After some basic debugging, I find that Nginx is quite abnormal with TCP accept queue totally full, therefore, it's explainable that the client get unwanted response. The CPU and memory util is acceptable, but the networking goes wild cuz packets nics received is extremely tremendous, about 300kpps average, 500kpps at peak times, since the package number is so large, the interrupts is correspondingly quite high. Fortunately, these Nginx servers all ship with 10G network cards, with mode 4 bonding, some link layer and lower level are also pre-optimizated like TSO/GSO/GRO/LRO, ring buffer size, etc. I havn't seen any package drop/overrun using ifconfig or similar tools.

After some package capturing, I found more teffifying facts, almost all of the incoming packagea are less than 75Byte. Most of these package are non-persistent. They start the 3-way handshake, send one or a few more usually less than 2 if need TCP sengment HTTP POST request, and exist with 4-way handshake. Besides that, these clients usually resend the same requests every 10 minutes or longer, the interval time is set by the app's developer and is beyond our control. That means:

1. More than 80% of the traffic are purely small TCP packages, which will have significant impact on network card and CPU. You can get the overall ideas about the percent with the below image. Actually, the percent is about 88%.

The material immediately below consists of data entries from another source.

-- ==== Sys2Proof/Laws/PerInstr.lean ====
section
/-! SUPPORT. The family `Layered`: an instruction's encoding belongs to the layer of its row in spec/opcode_table.json (R80,
R103). -/

namespace Sys2Proof.Laws.Layered

/-- The encoding of `i` belongs to the layer of `i`, for every set of parameters. -/
def Statement (i : Instr) : Prop := ∀ c : Config, (encode c i).layer = i.layer

theorem new : Statement .new := fun _ => rfl
theorem setDisplayState (on : Bool) : Statement (.setDisplayState on) := fun _ => rfl
theorem setBrightness (level : BitVec 3) : Statement (.setBrightness level) := fun _ => rfl
theorem writeSegmentsRaw (position : Position) (bytes : List Byte) : Statement (.writeSegmentsRaw position bytes) :=
  fun _ => rfl
theorem writeSegmentRaw (position : Position) (byte : Byte) : Statement (.writeSegmentRaw position byte) := fun _ => rfl
theorem writeDisplayState : Statement .writeDisplayState := fun _ => rfl
theorem clear : Statement .clear := fun _ => rfl
theorem encodeDigit (d : Digit) : Statement (.encodeDigit d) := fun _ => rfl
theorem encodeNumber (n : Number) : Statement (.encodeNumber n) := fun _ => rfl
theorem encodeChar (c : CharCode) : Statement (.encodeChar c) := fun _ => rfl
theorem encodeString (s : List CharCode) : Statement (.encodeString s) := fun _ => rfl
theorem start : Statement .start := fun _ => rfl
theorem stop : Statement .stop := fun _ => rfl
theorem sendBit (b : Level) : Statement (.sendBit b) := fun _ => rfl
theorem bitDelay : Statement .bitDelay := fun _ => rfl
theorem ackPhase : Statement .ackPhase := fun _ => rfl
theorem writeByteAck (x : Byte) : Statement (.writeByteAck x) := fun _ => rfl
theorem uClk0 : Statement .uClk0 := fun _ => rfl
theorem uClk1 : Statement .uClk1 := fun _ => rfl
theorem uDio0 : Statement .uDio0 := fun _ => rfl
theorem uDio1 : Statement .uDio1 := fun _ => rfl
theorem uDly : Statement .uDly := fun _ => rfl
theorem uAckrd : Statement .uAckrd := fun _ => rfl
theorem dataCmd : Statement .dataCmd := fun _ => rfl
theorem addrCmd (p : BitVec 3) : Statement (.addrCmd p) := fun _ => rfl
theorem displayCtrl (on : Bool) (level : BitVec 3) : Statement (.displayCtrl on level) := fun _ => rfl
theorem dataByte (d : Byte) : Statement (.dataByte d) := fun _ => rfl

end Sys2Proof.Laws.Layered
end

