-- ==== Sys2Proof/Tests/Slice0.lean ====
section
/-! SUPPORT. Tests. Expected values come from the spec: the encodings of spec/30_encoding.md and spec/41_transport.md, and
the vectors S, T and P of spec/95_test_vectors.md. Then, for every statement with hypotheses, a state and operands that meet
them all. -/

namespace Sys2Proof.Tests

open Sys2Proof.Machine

set_option Elab.async false

/-! ## Helpers -/

/-- Whether `exec` answers a next state with property `p`. -/
def ran (i : Instr) (s : State) (p : State → Bool) : Bool :=
  match exec i s with
  | .next t => p t
  | .fault _ => false
  | .refused _ => false

/-- Whether `step` answers a next state with property `p`. -/
def stepped (s : State) (p : State → Bool) : Bool :=
  match step s with
  | .next t => p t
  | .fault _ => false
  | .refused _ => false

/-- A target between frames whose registers hold 0: the values at reset are free (log entries 11, 12), so a test names its own. -/
def zeroTarget : Target :=
  { Target.atReset with
    disp := [(0, 0x00#8), (1, 0x00#8), (2, 0x00#8), (3, 0x00#8), (4, 0x00#8), (5, 0x00#8)], tctl := 0x0#4, ptr := 0 }

/-- The state after reset with that target. -/
def base : State := { State.reset with target := zeroTarget }

/-- An idle block with the two lines at given levels, as R147 lists them. -/
def atLines (clk dio : Level) : State := { base with clkO := clk, dioO := dio, trace := [] }

/-- An idle block whose brightness register holds `bs`. -/
def withBs (bs : Byte) : State := { base with bs := bs, trace := [] }

/-- An idle block to which the host presents bytes. -/
def offering (bytes : List Byte) : State := { base with cmdIn := bytes }

/-- A block whose sequencer has one micro-step to run and one after it. -/
def running (u : MicroStep) : State := { base.load [u, .dly] with trace := [] }

/-- A target inside a frame, `nbyte` bytes of it received. -/
def receiving (nbyte : Nat) (kind : FrameKind) (ptr : Nat) : State :=
  { base with target := { zeroTarget with inframe := true, nbyte := nbyte, kind := kind, ptr := ptr } }

/-- A target inside a frame with eight bits of byte `b` received, the clock LOW, the sequencer about to raise it. -/
def ninthEdge (nbyte : Nat) (kind : FrameKind) (ptr : Nat) (b : Byte) : State :=
  { running (.clk true) with
    target := { zeroTarget with inframe := true, nbits := 8, cur := b, nbyte := nbyte, kind := kind, ptr := ptr } }

/-- An idle block whose environment answers the reads with given levels, with a given bound. -/
def answering (bound : Nat) (answers : List Level) : State :=
  { atLines true false with lineIn := answers, cfg := { defaultConfig with ackSettleMax := bound } }

/-- A lookup presented on the encoder's port while an operation runs. -/
def asking (request : EncRequest) : State := { base.load [.dly] with encIn := [request] }

/-- `write_display_state` at its acknowledge micro-step, one read answered HIGH, the settle delay owed (T70). -/
def settling : State :=
  { base.load (framesProgram (displayFrames defaultConfig 0x0F#8)) with
    target := { zeroTarget with inframe := true, nbyte := 1, kind := .ctrl, tctl := 0xF#4 }
    upc := 49, ackcnt := 1, ackdly := true, clkO := true, lineIn := [false]
    trace := [.clk true, .dio false, .rd true] }

/-! ## Well-formedness: an ill-formed term for each check -/

/-- R85: the length byte holds at most 255. -/
theorem test_256_bytes_ill_formed :
    (Instr.writeSegmentsRaw 0 (List.replicate 256 0x00#8)).wellFormed defaultConfig = false := by decide +kernel

theorem test_255_bytes_well_formed :
    (Instr.writeSegmentsRaw 0 (List.replicate 255 0x00#8)).wellFormed defaultConfig = true := by decide +kernel

/-- R6: the widths of the operands are 8, 8 and 21 by default, and parameters. -/
theorem test_wide_operands_ill_formed :
    (Instr.writeSegmentsRaw 256 []).wellFormed defaultConfig = false
    ∧ (Instr.writeSegmentRaw 256 0x00#8).wellFormed defaultConfig = false
    ∧ (Instr.encodeDigit 256).wellFormed defaultConfig = false
    ∧ (Instr.encodeChar 0x200000).wellFormed defaultConfig = false
    ∧ (Instr.encodeString [0x48, 0x200000]).wellFormed defaultConfig = false
    ∧ (Instr.writeSegmentRaw 256 0x00#8).wellFormed { defaultConfig with posWidth := 9 } = true := by decide

/-- R87: positions 6 and 7 are never sent. -/
theorem test_addr_6_ill_formed : (Instr.addrCmd 6#3).wellFormed defaultConfig = false := by decide

theorem test_addr_7_ill_formed : (Instr.addrCmd 7#3).wellFormed defaultConfig = false := by decide

/-! ## Decoding: words written out from the spec's encodings -/

/-- R86: opcode `0x01`. -/
theorem test_decode_new : decode defaultConfig (.host [0b00000001#8]) = .ok .new := by decide

/-- R86: `00000010 zzzzzzzs`; T48. -/
theorem test_decode_set_display_state :
    decode defaultConfig (.host [0b00000010#8, 0b00000001#8]) = .ok (.setDisplayState true)
    ∧ decode defaultConfig (.host [0b00000010#8, 0b11111110#8]) = .ok (.setDisplayState false) := by decide

/-- R86: `00000011 zzzzzlll`; T47. -/
theorem test_decode_set_brightness :
    decode defaultConfig (.host [0b00000011#8, 0b00001100#8]) = .ok (.setBrightness 4#3) := by decide

/-- R86, T71: opcode, position, `N`, data. -/
theorem test_decode_write_segments_raw :
    decode defaultConfig (.host [0x04#8, 0x04#8, 0x03#8, 0xAA#8, 0xBB#8, 0xCC#8])
      = .ok (.writeSegmentsRaw 4 [0xAA#8, 0xBB#8, 0xCC#8])
    ∧ decode defaultConfig (.host [0x04#8, 0x09#8, 0x00#8]) = .ok (.writeSegmentsRaw 9 []) := by decide

/-- R86: opcode, position, byte: the two operands are not swapped. -/
theorem test_decode_write_segment_raw :
    decode defaultConfig (.host [0b00000101#8, 0x09#8, 0x80#8]) = .ok (.writeSegmentRaw 9 0x80#8) := by decide

theorem test_decode_write_display_state :
    decode defaultConfig (.host [0b00000110#8]) = .ok .writeDisplayState := by decide

theorem test_decode_clear : decode defaultConfig (.host [0b00000111#8]) = .ok .clear := by decide

/-- R98: `0x00` and `0x08` are reserved. R84: a command is not accepted before its last byte. -/
theorem test_decode_host_refuses :
    decodeHost defaultConfig [0x00#8, 0x01#8] = .error (.reservedOpcode 0x00#8)
    ∧ decodeHost defaultConfig [0x08#8] = .error (.reservedOpcode 0x08#8)
    ∧ decodeHost defaultConfig [0x04#8, 0x04#8, 0x03#8, 0xAA#8, 0xBB#8] = .error .incomplete
    ∧ decodeHost defaultConfig [0x05#8, 0x01#8] = .error .incomplete
    ∧ decode defaultConfig (.host [0x06#8, 0x07#8]) = .error .trailingBytes := by decide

2. Since they can't keep the connections persistent, just TCP 3-wayhandshak, one or more POST, TCP 4-way handshake, quite simple. You have no way to reuse the connection. That's OK for network card and CPU, but it's a nightmare for Nginx, even I enlarge the backlog, the TCP accept queue quickly becomes full after reloading Nginx. The below two images show the a client packet's lifetime. The first one is the packet capture between load balance IPVS and Nginx, the second one is the communications between Nginx and upstream server.

3. It's quite expensive to set up a TCP connection, especially when Nginx runs out of resources. I can see during that period, the network traffic it quite large, but the new request connected per second is qute small compare to the normal. HTTP 1.0 needs client to specify Connection: Keep-Alive in the request header to enable persistent connection, and HTTP 1.1 enables by default. After turning off, not so much effect.

It now have many evidences shows that our 3 Nginx servers, yes, its' 3, we never thought Nginx will becomes bottleneck one day, are half broken in such a harsh environment. How mnay connections can it keep and how many new connections can it accept? I need to run some real traffic benchmarks to get the accurate result.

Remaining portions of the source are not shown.